===== The input =====
/-- The job of core `n` has ended, and HEALTH says with which end code. -/
def EndsJob (s t : State) (n code : Nat) : Prop :=
  (∀ j, jobAt t ((coreAt s n).job.getD 0) = some j → j.status = .ended) ∧
  ∀ j, jobAt s ((coreAt s n).job.getD 0) = some j → j.status ≠ .ended → t.health.jerrCode = code

/-- A context has found a fault: if it waits it is READY for it, but a wait for its own FENCEH goes on (14 R304; log entry 36). -/
def foundBy (c : Ctx) : Ctx := if c.fence.isNone then wake c else c

/-- The issuing context has found one late fault more, of the bundle and the position now issuing; a context that waits is
READY for it; nothing else has changed, but for a commit mark. A UE in a task that carries the retried mark ends the job instead
(23 R405). -/
def FindsLate (i : Instr) (s t : State) (c : Cause) (a : Word) : Prop :=
  if c = .ue ∧ retriedTask s s.cur.key = true then EndsJob s t (s.cur.key / 4) 0x84
  else
    ctxAt t s.cur.key = foundBy { ctxAt s s.cur.key with
      late := (ctxAt s s.cur.key).late ++ [⟨c, 0, a, s.cur.h, s.cur.pos, true, (ctxAt s s.cur.key).epoch, s.nextId, none⟩]
      committed := (ctxAt s s.cur.key).committed || commits s s.cur.key i } ∧
    OnlyContext s t s.cur.key

/-- A load of `n` bytes into s[d]: of the own slice as it stands at the issue of the bundle, in 4 context cycles, `ext` of the little-endian number there; a fate is
a late fault; elsewhere it leaves as a request. -/
def LoadsScalar (i : Instr) (p : Tag) (d n : Nat) (addr : State → Word) (ext : Nat → Word) : Prop :=
  (∀ s pa, Issues i p s → OwnPlace s (addr s) n false pa →
    ∃ t, exec i s = .next t ∧ SendsScalar i s t d 4 (ext (readLE (asIssued s).mem pa n)) false) ∧
  (∀ s c a, Issues i p s → OwnFate s (addr s) n false c a → ∃ t, exec i s = .next t ∧ FindsLate i s t c a) ∧
  ∀ s, Issues i p s → ownOffset s s.cur.key (addr s) n = none →
    ∃ t r, exec i s = .next t ∧ Requests i s t r ∧ Carries s r i (addr s) 0 0 0 0

/-- A vector load, in the same three cases. -/
def LoadsVector (i : Instr) (p : Tag) (d : Nat) (addr : State → Word) : Prop :=
  (∀ s pa, Issues i p s → OwnPlace s (addr s) 256 false pa →
    ∃ t, exec i s = .next t ∧ Sends i s t ⟨.vector, d⟩ 4 (BitVec.ofNat 2048 (readLE (asIssued s).mem pa 256)) (BitVec.allOnes 2048) false 0) ∧
  (∀ s c a, Issues i p s → OwnFate s (addr s) 256 false c a → ∃ t, exec i s = .next t ∧ FindsLate i s t c a) ∧
  ∀ s, Issues i p s → ownOffset s s.cur.key (addr s) 256 = none →
    ∃ t r, exec i s = .next t ∧ Requests i s t r ∧ Carries s r i (addr s) 0 0 0 0

/-! ## Stores into the own slice (06 R117) -/

/-- The `n` bytes at physical address `pa` hold the low bytes of `v`; every other byte of memory, and but for a commit mark
everything else but poison marks that the write has healed, is as before. -/
def Stores (i : Instr) (s t : State) (pa n v : Nat) : Prop :=
  readLE t.mem pa n = v % 2 ^ (8 * n) ∧
  (∀ a, a < pa ∨ pa + n ≤ a → readByte t.mem a = readByte s.mem a) ∧
  ctxAt t s.cur.key = { ctxAt s s.cur.key with committed := (ctxAt s s.cur.key).committed || commits s s.cur.key i } ∧
  t.full = s.full ∧ t.bad = healed s.bad pa n ∧
  OthersKept s t s.cur.key ∧ CoresKept s t ∧ WorkKept s t ∧ PartKept s t

/-! ## Invariants -/

/-- Memory has its canonical form: rising addresses, no entry that says what an unlisted byte reads as. -/
def CanonicalMemory (s : State) : Prop := wfMemory s.mem = true

/-! ## Stores and engine commands -/

/-- The store leaves as one request with its bytes, and memory is as before. -/
def SendsStore (i : Instr) (s : State) (x : Word) (v : Nat) (status : ReqStatus) : Prop :=
  ∃ t r, exec i s = .next t ∧ Requests i s t r ∧ Carries s r i x 0 0 (BitVec.ofNat 2048 v) 0 ∧ r.status = status

/-- A store of the low `n` bytes of `v`: into the own slice at once, but as a request behind a synchronising access or a full/empty
load of its bundle that accesses those bytes (00 R7); a fate is a late fault and nothing is written; elsewhere it leaves as a request
that may be gathered. -/
def StoresOrSends (i : Instr) (p : Tag) (n : Nat) (addr : State → Word) (v : State → Nat) : Prop :=
  (∀ s pa, CanonicalMemory s → Issues i p s → OwnPlace s (addr s) n true pa → meetsLate s (addr s).toNat n = false →
    ∃ t, exec i s = .next t ∧ Stores i s t pa n (v s)) ∧
  (∀ s pa, Issues i p s → OwnPlace s (addr s) n true pa → meetsLate s (addr s).toNat n = true → SendsStore i s (addr s) (v s) .sent) ∧
  (∀ s c a, Issues i p s → OwnFate s (addr s) n true c a → ∃ t, exec i s = .next t ∧ FindsLate i s t c a) ∧
  ∀ s, Issues i p s → ownOffset s s.cur.key (addr s) n = none → SendsStore i s (addr s) (v s) .gathered

/-- One copy command more is outstanding, `c`; but for a commit mark of the issuing context nothing else has changed. -/
def AddsCopy (i : Instr) (s t : State) (c : Copy) : Prop :=
  t.copies = s.copies ++ [c] ∧
  ctxAt t s.cur.key = { ctxAt s s.cur.key with committed := (ctxAt s s.cur.key).committed || commits s s.cur.key i } ∧
  OthersKept s t s.cur.key ∧ MemoryKept s t ∧ CoresKept s t ∧ t.reqs = s.reqs ∧ t.handovers = s.handovers ∧ PartKept s t

/-- One matrix command more, `m`, is in the queue of the issuing context's core, and its tile is busy; every register, all of
memory and every other tile are as before. -/
def AddsCommand (i : Instr) (s t : State) (m : MatrixCmd) : Prop :=
  coreAt t (s.cur.key / 4) = { coreAt s (s.cur.key / 4) with queue := (coreAt s (s.cur.key / 4)).queue ++ [m] } ∧
  (∀ n, n ≠ s.cur.key / 4 → coreAt t n = coreAt s n) ∧
  (∀ n x, tileAt t n x = if 16 * n + x = 16 * (s.cur.key / 4) + m.tile then { tileAt s n x with busy := true } else tileAt s n x) ∧
  ctxAt t s.cur.key = { ctxAt s s.cur.key with committed := (ctxAt s s.cur.key).committed || commits s s.cur.key i } ∧
  OthersKept s t s.cur.key ∧ MemoryKept s t ∧ t.reqs = s.reqs ∧ t.copies = s.copies ∧ t.handovers = s.handovers ∧ PartKept s t

/-! ## Requests at their place (04 R73, R74, 13 R283-R285) -/

/-- Request `id` stands at its place in its turn and alone in its line: no hand-over holds it, and no route that it has come by is stale. -/
def AtItsPlace (s : State) (id : Nat) (r : Req) (j : Job) : Prop :=
  reqAt s id = some r ∧ jobOfCtx s r.ctx = some j ∧ r.status = .sent ∧ isMemoryReq r = true ∧ inTurn s j r = true ∧
  (lineOf s r).length ≤ 1 ∧ (∀ x ∈ reqTargets r, ∀ st, stackOf j x.1 = some st → handing s st 1 5 = false) ∧
  (∀ w ∈ r.ways, staleWay s j w = false) ∧ CanonicalMemory s

/-- REMOTE_ACCESS_PERFORM performs request `r`, with no effect on any context; it is answered with a value, of which, and of the state
after it, `P` holds; but a write that lies wholly in the own slice is over with that, for the own slice sends no acknowledgement (10 R226). -/
def PerformsAs (s : State) (r : Req) (P : State → VWord → Prop) : Prop :=
  ∃ t v, exec (.remoteAccessPerform (.request r.id)) s = .next t ∧ t.ctxs = s.ctxs ∧ P t v ∧
    if hasResult r.op = false ∧ (∀ x ∈ reqTargets r, ownTarget s r x = true) then reqAt t r.id = none
    else ∃ q, reqAt t r.id = some q ∧ q.status = .performed ∧ q.value = v

/-- From memory `m` to memory `m'` nothing changes but the `n` bytes at `pa`. -/
def OnlyBytes (m m' : List Host.Cell) (pa n : Nat) : Prop := ∀ x, x < pa ∨ pa + n ≤ x → readByte m' x = readByte m x

/-! ## The sums of the matrix engine (08 R183-R185) -/

/-- The number that a finite value stands for. -/
def Val.toRat : Val → ℚ
  | .fin neg m e => (if neg then -1 else 1) * m * (2 : ℚ) ^ e
  | _ => 0
def Val.isFinite : Val → Bool | .fin _ _ _ => true | _ => false
def Val.isInf : Val → Bool | .inf _ => true | _ => false
def Val.isZero : Val → Bool | .fin _ m _ => m == 0 | _ => false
=====
» **Prompt**
Nothing but the lines above from the one containing "def EndsJob (s" through the one containing "n)) false) ∧" should appear in the answer, each repeated exactly.

» **Expected output**
def EndsJob (s t : State) (n code : Nat) : Prop :=
  (∀ j, jobAt t ((coreAt s n).job.getD 0) = some j → j.status = .ended) ∧
  ∀ j, jobAt s ((coreAt s n).job.getD 0) = some j → j.status ≠ .ended → t.health.jerrCode = code

/-- A context has found a fault: if it waits it is READY for it, but a wait for its own FENCEH goes on (14 R304; log entry 36). -/
def foundBy (c : Ctx) : Ctx := if c.fence.isNone then wake c else c

/-- The issuing context has found one late fault more, of the bundle and the position now issuing; a context that waits is
READY for it; nothing else has changed, but for a commit mark. A UE in a task that carries the retried mark ends the job instead
(23 R405). -/
def FindsLate (i : Instr) (s t : State) (c : Cause) (a : Word) : Prop :=
  if c = .ue ∧ retriedTask s s.cur.key = true then EndsJob s t (s.cur.key / 4) 0x84
  else
    ctxAt t s.cur.key = foundBy { ctxAt s s.cur.key with
      late := (ctxAt s s.cur.key).late ++ [⟨c, 0, a, s.cur.h, s.cur.pos, true, (ctxAt s s.cur.key).epoch, s.nextId, none⟩]
      committed := (ctxAt s s.cur.key).committed || commits s s.cur.key i } ∧
    OnlyContext s t s.cur.key

/-- A load of `n` bytes into s[d]: of the own slice as it stands at the issue of the bundle, in 4 context cycles, `ext` of the little-endian number there; a fate is
a late fault; elsewhere it leaves as a request. -/
def LoadsScalar (i : Instr) (p : Tag) (d n : Nat) (addr : State → Word) (ext : Nat → Word) : Prop :=
  (∀ s pa, Issues i p s → OwnPlace s (addr s) n false pa →
    ∃ t, exec i s = .next t ∧ SendsScalar i s t d 4 (ext (readLE (asIssued s).mem pa n)) false) ∧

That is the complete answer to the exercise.